With both ends included, transcribe exactly the records below from their first line to the line that contains "## Helpers -/".

[Stored data entries]
=-=-=

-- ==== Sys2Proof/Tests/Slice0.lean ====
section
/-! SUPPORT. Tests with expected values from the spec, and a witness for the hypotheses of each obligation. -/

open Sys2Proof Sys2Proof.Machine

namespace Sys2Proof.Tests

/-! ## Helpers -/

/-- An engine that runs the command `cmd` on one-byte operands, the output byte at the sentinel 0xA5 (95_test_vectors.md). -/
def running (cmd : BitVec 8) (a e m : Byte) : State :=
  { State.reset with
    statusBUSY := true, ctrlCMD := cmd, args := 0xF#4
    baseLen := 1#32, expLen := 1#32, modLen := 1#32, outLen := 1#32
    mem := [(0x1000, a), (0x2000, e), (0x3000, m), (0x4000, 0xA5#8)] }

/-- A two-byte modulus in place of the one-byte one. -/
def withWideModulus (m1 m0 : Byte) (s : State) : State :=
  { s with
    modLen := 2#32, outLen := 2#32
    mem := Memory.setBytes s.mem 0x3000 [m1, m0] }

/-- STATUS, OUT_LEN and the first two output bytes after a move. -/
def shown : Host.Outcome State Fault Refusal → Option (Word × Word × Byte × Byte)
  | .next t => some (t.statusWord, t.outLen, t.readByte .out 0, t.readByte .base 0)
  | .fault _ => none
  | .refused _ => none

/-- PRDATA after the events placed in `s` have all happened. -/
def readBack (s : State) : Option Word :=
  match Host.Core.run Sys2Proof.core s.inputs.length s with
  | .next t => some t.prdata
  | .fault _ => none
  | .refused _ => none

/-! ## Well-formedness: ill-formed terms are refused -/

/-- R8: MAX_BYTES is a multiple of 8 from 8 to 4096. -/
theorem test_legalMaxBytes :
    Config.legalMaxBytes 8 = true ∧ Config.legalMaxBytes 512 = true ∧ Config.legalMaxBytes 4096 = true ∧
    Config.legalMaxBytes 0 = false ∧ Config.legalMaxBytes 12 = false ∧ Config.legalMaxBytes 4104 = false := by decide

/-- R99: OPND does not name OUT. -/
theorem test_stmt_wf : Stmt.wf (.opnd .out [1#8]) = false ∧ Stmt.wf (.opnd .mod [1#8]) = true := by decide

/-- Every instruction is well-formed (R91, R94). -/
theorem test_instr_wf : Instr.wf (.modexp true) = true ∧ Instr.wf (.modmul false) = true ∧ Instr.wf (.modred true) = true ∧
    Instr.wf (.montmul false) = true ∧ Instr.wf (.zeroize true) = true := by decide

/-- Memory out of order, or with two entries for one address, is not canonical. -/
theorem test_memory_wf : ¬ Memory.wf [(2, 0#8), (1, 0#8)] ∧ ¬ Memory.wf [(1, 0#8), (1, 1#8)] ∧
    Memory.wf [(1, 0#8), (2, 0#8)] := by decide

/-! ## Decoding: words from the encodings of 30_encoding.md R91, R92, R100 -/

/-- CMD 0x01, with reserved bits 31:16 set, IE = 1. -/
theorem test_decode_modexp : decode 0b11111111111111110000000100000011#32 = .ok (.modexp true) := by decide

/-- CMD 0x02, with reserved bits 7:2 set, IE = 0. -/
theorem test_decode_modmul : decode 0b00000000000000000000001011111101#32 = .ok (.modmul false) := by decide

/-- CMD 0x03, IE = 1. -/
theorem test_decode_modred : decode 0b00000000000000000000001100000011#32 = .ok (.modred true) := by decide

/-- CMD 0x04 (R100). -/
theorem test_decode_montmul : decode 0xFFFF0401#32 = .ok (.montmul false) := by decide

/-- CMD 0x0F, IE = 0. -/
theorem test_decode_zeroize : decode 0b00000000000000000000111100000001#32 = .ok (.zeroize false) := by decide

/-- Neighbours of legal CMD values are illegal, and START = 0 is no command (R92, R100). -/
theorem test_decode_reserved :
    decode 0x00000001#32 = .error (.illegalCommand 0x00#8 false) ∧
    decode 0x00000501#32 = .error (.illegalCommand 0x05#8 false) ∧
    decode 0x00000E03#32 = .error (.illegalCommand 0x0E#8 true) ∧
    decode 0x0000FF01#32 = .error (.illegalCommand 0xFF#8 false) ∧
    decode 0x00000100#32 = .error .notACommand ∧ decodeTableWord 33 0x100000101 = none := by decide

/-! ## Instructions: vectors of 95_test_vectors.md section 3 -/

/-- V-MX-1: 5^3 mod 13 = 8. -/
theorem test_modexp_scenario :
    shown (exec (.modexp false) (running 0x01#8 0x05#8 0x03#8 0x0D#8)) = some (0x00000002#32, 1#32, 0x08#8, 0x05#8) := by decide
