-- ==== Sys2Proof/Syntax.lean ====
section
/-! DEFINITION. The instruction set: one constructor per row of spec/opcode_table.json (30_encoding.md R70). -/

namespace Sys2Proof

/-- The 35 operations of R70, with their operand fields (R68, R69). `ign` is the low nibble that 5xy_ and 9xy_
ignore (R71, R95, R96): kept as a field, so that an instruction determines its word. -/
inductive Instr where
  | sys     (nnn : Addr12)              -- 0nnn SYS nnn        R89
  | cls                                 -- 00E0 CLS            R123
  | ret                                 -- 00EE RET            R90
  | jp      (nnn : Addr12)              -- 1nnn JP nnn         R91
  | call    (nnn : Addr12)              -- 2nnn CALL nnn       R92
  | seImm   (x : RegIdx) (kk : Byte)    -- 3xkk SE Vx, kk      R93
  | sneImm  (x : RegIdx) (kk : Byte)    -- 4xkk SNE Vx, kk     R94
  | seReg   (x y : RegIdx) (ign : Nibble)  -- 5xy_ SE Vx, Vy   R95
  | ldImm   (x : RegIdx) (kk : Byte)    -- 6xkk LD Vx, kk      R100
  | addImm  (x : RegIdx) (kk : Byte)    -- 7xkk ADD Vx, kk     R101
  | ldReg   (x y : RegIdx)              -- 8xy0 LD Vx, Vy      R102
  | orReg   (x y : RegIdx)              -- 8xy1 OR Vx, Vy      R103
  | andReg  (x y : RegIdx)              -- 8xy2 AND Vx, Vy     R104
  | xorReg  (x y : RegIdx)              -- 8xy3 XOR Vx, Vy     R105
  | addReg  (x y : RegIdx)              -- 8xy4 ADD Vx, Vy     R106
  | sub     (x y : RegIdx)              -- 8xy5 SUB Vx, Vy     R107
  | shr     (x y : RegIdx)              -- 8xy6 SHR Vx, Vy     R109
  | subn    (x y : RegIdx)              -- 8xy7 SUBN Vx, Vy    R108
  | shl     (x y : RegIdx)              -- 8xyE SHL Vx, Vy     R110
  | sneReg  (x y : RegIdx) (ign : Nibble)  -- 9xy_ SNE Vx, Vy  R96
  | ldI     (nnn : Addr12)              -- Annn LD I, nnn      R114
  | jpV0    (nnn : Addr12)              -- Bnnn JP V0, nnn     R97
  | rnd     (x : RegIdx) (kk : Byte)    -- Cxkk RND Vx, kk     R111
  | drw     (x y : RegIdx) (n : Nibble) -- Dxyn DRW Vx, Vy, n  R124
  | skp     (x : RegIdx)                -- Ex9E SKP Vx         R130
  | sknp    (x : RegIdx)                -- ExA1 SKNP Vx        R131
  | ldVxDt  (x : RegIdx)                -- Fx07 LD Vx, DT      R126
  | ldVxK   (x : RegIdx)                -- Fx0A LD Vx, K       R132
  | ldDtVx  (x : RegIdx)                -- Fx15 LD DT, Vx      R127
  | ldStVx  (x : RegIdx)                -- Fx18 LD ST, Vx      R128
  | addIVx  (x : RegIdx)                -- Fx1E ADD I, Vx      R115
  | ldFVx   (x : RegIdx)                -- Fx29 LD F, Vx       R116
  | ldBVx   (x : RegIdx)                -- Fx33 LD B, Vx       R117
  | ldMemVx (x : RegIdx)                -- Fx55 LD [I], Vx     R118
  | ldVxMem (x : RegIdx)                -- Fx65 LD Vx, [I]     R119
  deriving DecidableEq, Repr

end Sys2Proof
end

=-=-=

▸ **Solution**:
-- ==== Sys2Proof/Tests/Slice0.lean ====
section
/-! SUPPORT. Tests with expected values from the spec, and a witness for the hypotheses of each obligation. -/

open Sys2Proof Sys2Proof.Machine

namespace Sys2Proof.Tests

/-! ## Helpers -/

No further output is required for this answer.